*WHAT TO WORK ON:*
Transcribe only part of the material below: the lines from the one containing "refine Move.moves ⟨h.tariff, fun" through the one containing "R175, R179) -/", inclusive, exactly as written.

*DATA EXTRACT:*
■ ■ ■ ■ ■ ■ ■
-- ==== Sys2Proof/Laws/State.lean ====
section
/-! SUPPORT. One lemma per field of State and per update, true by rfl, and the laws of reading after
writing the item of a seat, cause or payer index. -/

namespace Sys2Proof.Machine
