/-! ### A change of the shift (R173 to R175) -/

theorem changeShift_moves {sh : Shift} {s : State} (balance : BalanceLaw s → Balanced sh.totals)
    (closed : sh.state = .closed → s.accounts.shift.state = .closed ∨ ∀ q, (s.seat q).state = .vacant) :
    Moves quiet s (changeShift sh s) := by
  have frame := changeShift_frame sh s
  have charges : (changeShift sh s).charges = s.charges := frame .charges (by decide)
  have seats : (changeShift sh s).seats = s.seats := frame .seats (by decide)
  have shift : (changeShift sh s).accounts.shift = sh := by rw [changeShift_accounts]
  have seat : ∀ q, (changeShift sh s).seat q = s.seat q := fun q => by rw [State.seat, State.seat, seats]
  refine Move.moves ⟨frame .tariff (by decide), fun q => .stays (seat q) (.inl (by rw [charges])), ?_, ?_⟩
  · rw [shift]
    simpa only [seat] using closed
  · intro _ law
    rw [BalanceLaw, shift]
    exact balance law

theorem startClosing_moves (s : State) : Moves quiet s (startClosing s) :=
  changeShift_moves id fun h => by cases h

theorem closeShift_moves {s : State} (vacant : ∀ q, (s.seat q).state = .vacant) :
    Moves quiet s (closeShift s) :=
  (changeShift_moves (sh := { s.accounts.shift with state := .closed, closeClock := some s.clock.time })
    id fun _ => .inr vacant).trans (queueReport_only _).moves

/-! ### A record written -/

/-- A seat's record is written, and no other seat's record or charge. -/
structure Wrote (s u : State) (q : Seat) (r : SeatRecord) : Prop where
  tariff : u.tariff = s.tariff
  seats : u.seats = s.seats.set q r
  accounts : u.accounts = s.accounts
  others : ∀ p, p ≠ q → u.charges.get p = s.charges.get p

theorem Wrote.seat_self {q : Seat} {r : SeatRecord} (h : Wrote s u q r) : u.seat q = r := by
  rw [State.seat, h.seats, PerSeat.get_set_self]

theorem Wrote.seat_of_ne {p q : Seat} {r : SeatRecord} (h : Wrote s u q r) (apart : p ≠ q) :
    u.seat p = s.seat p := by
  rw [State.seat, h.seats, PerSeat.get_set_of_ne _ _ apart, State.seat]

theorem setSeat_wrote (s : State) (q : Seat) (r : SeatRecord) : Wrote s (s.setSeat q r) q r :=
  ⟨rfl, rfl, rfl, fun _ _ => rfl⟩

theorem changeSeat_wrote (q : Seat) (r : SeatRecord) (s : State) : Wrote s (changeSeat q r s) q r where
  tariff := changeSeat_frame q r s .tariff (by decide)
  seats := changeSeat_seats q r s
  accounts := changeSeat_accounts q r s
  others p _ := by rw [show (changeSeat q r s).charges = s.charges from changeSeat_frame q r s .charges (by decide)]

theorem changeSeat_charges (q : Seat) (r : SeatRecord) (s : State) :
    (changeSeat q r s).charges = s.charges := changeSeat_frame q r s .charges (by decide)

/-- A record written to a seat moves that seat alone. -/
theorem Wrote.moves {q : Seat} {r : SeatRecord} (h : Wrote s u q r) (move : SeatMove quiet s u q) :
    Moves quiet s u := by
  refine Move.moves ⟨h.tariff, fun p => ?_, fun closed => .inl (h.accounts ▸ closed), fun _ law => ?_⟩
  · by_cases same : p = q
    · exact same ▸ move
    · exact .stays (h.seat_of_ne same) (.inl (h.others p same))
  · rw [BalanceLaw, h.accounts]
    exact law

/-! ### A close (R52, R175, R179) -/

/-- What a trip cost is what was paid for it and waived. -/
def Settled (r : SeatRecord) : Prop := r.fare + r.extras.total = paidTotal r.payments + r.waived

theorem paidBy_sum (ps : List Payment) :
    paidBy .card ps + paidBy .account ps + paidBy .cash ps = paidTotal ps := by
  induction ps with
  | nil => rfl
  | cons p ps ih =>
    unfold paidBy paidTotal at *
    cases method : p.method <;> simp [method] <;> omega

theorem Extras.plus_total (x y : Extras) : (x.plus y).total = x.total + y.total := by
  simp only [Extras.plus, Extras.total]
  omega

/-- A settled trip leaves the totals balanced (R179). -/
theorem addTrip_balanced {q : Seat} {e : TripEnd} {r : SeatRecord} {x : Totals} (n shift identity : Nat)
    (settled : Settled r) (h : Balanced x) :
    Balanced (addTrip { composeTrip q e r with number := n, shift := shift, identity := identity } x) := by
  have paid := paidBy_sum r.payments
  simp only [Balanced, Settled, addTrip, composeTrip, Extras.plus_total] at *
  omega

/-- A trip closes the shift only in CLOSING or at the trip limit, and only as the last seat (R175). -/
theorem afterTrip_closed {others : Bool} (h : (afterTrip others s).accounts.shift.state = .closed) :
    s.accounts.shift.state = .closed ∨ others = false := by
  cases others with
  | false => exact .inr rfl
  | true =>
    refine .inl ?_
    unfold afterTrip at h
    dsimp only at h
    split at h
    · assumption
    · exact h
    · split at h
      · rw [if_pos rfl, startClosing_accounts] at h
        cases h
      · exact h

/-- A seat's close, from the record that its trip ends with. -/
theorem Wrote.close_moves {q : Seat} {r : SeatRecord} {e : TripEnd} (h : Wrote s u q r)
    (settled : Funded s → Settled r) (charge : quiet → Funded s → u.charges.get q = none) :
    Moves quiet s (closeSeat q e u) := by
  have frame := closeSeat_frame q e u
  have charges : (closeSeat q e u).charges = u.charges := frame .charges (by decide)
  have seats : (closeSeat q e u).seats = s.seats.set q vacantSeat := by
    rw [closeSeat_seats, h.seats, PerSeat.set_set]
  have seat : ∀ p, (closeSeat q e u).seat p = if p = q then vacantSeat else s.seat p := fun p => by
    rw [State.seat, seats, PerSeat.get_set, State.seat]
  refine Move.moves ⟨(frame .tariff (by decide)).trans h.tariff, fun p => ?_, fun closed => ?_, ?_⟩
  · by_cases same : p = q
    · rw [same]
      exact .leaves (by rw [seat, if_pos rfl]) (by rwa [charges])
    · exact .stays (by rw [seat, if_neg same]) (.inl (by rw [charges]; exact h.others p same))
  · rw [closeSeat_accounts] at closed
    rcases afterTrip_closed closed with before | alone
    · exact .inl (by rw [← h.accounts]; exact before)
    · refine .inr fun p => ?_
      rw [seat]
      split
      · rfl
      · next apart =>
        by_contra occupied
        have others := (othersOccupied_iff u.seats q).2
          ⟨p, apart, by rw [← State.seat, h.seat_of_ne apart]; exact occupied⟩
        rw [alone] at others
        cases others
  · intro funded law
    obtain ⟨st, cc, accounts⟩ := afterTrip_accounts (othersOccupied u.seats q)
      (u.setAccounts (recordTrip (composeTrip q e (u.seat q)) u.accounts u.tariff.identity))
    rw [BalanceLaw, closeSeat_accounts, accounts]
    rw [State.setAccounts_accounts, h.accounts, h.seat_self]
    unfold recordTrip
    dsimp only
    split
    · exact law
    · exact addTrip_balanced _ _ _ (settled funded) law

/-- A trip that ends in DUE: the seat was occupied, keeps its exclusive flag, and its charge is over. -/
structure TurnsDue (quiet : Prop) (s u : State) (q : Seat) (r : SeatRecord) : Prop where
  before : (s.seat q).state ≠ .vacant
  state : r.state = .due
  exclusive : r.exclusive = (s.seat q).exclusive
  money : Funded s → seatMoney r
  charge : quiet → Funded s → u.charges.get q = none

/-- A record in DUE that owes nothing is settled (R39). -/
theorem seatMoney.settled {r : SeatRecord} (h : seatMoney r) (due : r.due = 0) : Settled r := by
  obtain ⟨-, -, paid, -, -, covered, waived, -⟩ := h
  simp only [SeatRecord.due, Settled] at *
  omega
■ ■ ■ ■ ■ ■ ■
*SOLUTION TO THE PROBLEM:*
  refine Move.moves ⟨h.tariff, fun p => ?_, fun closed => .inl (h.accounts ▸ closed), fun _ law => ?_⟩
  · by_cases same : p = q
    · exact same ▸ move
    · exact .stays (h.seat_of_ne same) (.inl (h.others p same))
  · rw [BalanceLaw, h.accounts]
    exact law

/-! ### A close (R52, R175, R179) -/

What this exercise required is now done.